━━━ Input

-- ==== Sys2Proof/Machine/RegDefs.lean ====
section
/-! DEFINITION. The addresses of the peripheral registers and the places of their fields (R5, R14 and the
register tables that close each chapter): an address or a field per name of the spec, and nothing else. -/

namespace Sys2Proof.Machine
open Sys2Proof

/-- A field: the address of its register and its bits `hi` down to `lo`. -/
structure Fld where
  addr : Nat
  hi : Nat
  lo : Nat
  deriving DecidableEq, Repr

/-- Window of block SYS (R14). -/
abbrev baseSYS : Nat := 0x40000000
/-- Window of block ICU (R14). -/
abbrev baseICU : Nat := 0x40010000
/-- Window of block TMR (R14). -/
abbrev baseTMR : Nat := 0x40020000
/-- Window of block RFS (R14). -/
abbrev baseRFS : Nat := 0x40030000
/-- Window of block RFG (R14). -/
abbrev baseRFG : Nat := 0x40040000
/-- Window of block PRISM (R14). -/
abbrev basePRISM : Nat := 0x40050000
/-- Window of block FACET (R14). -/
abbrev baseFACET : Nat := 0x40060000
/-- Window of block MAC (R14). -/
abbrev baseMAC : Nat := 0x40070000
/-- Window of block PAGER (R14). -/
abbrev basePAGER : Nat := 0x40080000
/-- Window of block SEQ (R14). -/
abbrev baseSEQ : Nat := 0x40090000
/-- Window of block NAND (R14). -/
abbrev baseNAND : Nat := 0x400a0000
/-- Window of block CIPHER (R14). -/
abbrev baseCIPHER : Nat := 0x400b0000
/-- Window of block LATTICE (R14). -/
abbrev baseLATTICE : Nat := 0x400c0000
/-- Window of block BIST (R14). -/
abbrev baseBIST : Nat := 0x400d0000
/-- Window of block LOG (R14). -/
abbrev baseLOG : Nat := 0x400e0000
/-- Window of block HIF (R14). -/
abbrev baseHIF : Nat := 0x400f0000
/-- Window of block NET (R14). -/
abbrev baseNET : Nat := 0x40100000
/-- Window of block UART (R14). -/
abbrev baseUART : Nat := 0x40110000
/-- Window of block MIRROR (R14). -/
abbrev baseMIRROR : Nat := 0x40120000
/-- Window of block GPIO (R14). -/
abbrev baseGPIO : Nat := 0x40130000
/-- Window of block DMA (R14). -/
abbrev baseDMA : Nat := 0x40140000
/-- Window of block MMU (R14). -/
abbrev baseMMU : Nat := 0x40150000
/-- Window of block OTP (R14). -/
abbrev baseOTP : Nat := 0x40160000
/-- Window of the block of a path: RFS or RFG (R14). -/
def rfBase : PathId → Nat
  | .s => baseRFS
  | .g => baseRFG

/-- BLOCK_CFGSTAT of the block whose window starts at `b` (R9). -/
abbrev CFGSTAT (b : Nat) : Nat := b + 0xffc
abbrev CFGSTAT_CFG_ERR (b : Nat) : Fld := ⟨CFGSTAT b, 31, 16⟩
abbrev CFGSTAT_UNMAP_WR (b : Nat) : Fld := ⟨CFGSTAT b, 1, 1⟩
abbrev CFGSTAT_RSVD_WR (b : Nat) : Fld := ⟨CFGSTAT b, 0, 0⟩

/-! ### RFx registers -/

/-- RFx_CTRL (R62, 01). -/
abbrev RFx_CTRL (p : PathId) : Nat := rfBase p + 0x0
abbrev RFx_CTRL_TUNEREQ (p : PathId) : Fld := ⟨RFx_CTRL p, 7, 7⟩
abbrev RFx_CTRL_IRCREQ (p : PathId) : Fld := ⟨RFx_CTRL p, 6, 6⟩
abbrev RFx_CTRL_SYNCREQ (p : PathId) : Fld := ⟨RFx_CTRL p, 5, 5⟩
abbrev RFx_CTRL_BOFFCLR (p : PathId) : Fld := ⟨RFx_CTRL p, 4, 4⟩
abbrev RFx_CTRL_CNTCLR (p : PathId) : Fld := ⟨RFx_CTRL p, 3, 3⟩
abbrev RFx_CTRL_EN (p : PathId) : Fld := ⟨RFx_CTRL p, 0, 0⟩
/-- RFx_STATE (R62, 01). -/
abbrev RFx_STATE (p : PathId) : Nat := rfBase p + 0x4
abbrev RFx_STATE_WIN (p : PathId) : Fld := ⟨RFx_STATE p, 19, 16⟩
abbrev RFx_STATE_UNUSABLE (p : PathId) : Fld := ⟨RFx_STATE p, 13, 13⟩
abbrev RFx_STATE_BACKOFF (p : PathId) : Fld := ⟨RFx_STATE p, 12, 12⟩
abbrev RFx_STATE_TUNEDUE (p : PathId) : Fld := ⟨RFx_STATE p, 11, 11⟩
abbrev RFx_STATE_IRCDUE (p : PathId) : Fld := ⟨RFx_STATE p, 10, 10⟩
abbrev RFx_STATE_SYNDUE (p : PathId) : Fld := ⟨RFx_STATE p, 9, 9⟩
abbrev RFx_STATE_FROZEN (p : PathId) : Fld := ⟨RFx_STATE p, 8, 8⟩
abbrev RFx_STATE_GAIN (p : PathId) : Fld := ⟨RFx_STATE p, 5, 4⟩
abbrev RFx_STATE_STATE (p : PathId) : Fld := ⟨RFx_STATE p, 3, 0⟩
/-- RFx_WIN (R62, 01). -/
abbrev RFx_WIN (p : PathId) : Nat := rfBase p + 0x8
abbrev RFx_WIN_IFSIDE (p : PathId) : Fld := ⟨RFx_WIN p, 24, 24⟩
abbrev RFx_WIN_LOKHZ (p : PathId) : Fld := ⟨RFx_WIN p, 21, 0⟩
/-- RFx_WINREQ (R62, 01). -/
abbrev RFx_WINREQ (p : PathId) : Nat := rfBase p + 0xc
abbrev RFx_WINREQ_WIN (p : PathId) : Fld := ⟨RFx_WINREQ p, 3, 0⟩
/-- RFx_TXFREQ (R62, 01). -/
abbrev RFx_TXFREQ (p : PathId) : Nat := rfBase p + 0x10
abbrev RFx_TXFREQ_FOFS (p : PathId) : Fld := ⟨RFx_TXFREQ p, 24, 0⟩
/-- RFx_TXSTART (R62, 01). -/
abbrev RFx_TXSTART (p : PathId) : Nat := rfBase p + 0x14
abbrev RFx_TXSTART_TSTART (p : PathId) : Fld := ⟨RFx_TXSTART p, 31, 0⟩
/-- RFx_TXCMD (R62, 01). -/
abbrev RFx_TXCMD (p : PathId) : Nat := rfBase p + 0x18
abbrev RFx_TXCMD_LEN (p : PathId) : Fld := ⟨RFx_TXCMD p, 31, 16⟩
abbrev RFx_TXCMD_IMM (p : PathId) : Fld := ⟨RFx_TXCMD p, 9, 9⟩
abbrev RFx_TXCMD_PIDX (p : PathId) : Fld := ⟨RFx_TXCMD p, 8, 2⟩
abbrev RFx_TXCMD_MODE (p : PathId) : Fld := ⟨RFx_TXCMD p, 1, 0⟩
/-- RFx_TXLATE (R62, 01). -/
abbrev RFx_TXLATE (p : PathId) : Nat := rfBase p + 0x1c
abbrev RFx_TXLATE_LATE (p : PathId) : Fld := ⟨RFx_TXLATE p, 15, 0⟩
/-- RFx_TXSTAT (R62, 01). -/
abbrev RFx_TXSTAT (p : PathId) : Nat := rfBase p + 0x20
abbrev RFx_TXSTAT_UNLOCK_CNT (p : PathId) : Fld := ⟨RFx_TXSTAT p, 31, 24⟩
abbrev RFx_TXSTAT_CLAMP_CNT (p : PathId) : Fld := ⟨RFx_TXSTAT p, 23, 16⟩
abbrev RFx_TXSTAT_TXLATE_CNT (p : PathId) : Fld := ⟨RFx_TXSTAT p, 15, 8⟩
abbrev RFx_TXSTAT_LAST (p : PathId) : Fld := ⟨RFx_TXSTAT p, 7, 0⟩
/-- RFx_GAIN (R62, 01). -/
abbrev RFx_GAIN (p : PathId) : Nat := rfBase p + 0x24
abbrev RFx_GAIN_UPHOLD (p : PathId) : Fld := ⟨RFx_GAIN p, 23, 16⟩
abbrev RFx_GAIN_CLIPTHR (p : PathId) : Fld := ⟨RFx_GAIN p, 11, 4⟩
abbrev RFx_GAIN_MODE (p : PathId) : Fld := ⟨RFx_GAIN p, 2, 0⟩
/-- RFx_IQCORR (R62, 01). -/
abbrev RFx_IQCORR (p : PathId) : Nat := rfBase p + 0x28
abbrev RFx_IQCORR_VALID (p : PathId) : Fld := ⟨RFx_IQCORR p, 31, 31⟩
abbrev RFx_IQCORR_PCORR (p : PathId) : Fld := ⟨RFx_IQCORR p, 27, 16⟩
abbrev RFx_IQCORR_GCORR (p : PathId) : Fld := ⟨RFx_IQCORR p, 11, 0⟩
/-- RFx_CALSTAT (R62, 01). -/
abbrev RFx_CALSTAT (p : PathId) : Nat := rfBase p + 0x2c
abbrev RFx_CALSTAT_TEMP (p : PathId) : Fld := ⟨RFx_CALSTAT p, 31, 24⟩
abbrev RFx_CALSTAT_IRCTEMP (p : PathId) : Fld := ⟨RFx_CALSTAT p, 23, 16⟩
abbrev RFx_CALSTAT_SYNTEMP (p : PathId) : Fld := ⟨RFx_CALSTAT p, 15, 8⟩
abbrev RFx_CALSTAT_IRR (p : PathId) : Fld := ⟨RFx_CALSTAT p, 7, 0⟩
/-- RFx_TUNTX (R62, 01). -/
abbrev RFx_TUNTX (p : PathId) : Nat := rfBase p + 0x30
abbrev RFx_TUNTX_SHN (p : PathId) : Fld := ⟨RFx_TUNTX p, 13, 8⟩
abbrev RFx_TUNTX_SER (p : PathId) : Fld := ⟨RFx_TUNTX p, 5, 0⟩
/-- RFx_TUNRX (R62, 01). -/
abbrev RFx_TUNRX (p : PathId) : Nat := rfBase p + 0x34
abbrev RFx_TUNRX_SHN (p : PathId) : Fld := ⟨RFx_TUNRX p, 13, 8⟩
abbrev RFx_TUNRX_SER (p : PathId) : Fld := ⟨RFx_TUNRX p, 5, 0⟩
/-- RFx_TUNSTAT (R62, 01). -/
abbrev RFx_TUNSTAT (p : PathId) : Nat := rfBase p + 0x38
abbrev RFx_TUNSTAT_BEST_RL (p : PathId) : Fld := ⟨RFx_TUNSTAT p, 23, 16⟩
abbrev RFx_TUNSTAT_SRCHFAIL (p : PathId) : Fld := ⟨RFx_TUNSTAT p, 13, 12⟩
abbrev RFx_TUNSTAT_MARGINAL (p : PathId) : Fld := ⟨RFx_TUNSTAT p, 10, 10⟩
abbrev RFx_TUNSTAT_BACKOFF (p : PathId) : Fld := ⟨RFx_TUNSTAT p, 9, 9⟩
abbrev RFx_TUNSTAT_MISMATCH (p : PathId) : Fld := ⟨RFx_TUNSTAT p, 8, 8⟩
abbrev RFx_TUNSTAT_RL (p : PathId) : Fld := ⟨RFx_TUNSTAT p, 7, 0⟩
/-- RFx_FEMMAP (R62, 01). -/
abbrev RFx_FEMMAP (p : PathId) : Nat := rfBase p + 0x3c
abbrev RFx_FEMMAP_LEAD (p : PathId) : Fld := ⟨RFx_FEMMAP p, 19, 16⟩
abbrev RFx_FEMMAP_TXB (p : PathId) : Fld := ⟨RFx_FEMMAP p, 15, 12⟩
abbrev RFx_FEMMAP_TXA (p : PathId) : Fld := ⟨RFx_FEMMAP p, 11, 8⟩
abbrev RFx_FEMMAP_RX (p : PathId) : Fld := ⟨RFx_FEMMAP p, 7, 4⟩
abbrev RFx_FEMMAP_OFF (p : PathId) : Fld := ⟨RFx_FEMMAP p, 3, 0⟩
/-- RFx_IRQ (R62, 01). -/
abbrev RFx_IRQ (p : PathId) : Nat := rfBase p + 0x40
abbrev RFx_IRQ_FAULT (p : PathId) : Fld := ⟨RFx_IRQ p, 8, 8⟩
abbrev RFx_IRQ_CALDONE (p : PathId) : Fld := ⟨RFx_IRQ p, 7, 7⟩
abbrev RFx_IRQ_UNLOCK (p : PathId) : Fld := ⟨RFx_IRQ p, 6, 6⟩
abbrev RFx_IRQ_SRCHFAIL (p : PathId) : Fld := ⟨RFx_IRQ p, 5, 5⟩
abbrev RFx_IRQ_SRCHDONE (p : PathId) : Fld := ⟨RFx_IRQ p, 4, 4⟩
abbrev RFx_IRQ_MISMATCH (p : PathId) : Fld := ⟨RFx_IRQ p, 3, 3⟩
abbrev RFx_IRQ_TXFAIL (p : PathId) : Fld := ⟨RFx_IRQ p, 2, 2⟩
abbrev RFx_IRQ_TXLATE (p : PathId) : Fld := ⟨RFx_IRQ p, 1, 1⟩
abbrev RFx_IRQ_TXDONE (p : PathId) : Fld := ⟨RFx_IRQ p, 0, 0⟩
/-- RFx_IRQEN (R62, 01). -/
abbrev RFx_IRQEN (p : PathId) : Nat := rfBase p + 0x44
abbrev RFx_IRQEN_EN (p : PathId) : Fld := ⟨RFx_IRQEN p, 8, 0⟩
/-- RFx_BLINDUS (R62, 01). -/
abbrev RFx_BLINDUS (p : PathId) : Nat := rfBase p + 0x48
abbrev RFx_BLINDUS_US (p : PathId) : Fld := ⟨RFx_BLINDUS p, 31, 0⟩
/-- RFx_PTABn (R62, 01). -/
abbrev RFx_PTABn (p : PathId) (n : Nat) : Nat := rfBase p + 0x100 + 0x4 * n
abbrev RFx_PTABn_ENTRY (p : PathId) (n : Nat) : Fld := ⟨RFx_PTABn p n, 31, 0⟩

━━━━━━
━━━ Input

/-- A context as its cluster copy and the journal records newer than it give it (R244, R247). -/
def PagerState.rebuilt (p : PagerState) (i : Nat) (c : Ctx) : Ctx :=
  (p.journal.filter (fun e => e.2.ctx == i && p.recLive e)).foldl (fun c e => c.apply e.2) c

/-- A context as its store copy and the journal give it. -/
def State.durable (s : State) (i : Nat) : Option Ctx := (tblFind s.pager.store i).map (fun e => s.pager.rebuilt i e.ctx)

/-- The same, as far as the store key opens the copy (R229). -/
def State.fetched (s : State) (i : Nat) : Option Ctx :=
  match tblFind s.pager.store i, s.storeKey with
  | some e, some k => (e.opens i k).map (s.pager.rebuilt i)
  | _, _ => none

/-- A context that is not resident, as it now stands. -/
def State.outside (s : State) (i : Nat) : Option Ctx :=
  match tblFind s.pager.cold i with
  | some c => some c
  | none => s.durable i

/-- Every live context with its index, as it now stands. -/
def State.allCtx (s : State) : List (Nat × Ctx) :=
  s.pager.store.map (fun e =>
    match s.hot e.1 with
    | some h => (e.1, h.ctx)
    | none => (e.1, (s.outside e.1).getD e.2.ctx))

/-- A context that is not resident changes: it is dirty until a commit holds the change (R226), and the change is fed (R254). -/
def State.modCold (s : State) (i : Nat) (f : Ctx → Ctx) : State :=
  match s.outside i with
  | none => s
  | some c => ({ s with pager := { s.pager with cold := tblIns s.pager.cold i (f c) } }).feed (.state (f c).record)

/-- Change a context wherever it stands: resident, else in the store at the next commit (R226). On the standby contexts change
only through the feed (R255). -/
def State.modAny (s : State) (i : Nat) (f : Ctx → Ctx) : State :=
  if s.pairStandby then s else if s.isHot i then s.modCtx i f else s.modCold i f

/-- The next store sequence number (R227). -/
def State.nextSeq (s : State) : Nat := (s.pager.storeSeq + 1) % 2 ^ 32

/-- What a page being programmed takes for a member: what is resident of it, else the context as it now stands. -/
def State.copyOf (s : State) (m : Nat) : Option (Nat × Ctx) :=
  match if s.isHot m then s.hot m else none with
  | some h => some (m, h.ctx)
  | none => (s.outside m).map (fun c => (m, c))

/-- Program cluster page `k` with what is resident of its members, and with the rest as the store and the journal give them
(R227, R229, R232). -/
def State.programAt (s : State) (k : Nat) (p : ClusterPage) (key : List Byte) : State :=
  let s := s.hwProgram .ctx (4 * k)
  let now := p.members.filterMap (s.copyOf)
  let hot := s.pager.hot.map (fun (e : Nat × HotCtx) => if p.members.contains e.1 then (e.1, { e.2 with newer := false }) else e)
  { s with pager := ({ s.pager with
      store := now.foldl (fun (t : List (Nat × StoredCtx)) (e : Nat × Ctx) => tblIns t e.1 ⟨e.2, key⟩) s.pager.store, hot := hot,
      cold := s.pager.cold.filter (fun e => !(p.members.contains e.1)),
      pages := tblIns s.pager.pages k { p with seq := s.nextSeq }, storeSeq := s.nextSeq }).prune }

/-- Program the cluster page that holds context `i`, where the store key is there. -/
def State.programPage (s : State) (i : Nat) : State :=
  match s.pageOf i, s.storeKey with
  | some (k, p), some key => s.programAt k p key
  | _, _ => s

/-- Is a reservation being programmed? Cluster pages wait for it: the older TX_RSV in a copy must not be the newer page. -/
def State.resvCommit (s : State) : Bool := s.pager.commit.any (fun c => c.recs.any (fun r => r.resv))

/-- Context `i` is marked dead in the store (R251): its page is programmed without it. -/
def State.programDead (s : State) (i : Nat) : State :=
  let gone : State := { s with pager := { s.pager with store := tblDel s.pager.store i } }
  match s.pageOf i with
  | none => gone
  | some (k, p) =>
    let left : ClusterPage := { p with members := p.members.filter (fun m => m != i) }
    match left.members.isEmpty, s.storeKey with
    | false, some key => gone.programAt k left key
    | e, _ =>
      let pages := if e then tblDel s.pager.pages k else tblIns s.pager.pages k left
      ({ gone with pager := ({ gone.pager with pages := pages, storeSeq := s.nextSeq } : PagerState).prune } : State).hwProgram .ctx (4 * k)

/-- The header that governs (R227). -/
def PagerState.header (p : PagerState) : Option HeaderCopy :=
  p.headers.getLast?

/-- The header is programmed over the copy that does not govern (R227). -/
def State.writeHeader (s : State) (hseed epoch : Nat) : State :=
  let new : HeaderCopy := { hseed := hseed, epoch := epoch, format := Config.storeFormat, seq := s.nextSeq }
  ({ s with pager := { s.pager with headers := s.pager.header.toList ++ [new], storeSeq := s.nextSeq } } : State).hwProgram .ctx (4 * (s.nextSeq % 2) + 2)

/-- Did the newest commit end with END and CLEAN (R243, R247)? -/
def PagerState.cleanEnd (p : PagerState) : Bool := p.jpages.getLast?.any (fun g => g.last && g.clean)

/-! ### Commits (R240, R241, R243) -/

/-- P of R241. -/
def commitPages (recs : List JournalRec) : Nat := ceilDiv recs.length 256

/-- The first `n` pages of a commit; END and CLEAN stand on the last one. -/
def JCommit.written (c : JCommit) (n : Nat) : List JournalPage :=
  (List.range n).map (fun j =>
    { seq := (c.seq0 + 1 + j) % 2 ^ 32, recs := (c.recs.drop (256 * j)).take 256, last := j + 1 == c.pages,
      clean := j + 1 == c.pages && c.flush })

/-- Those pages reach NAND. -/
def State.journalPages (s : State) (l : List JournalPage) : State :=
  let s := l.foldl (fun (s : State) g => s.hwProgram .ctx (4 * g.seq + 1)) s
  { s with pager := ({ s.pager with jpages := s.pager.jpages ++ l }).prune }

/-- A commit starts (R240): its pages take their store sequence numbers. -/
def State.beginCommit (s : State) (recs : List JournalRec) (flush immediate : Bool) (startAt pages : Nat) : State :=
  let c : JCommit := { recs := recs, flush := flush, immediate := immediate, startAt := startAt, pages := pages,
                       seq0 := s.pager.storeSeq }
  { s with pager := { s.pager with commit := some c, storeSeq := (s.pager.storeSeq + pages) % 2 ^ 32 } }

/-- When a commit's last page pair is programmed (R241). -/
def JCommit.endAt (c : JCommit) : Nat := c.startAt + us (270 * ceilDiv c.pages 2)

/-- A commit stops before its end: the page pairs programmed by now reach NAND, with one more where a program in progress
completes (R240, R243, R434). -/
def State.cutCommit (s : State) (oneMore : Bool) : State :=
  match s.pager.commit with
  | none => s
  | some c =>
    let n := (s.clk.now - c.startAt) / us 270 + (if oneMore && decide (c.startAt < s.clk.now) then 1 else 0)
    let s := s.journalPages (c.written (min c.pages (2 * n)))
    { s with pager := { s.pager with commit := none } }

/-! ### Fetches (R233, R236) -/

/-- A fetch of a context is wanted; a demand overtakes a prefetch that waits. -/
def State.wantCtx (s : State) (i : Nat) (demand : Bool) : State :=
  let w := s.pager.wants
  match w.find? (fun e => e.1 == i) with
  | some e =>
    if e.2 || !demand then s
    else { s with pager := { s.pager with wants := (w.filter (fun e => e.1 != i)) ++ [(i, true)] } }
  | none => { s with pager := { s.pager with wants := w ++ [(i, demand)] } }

━━━━━━

_Activity_.
Could you reproduce exactly the lines of the entries above, from the one with "def State.outside (s" through the one with "fed (R254). -/", and nothing else?

_Exercise output_.
def State.outside (s : State) (i : Nat) : Option Ctx :=
  match tblFind s.pager.cold i with
  | some c => some c
  | none => s.durable i

/-- Every live context with its index, as it now stands. -/
def State.allCtx (s : State) : List (Nat × Ctx) :=
  s.pager.store.map (fun e =>
    match s.hot e.1 with
    | some h => (e.1, h.ctx)
    | none => (e.1, (s.outside e.1).getD e.2.ctx))

/-- A context that is not resident changes: it is dirty until a commit holds the change (R226), and the change is fed (R254). -/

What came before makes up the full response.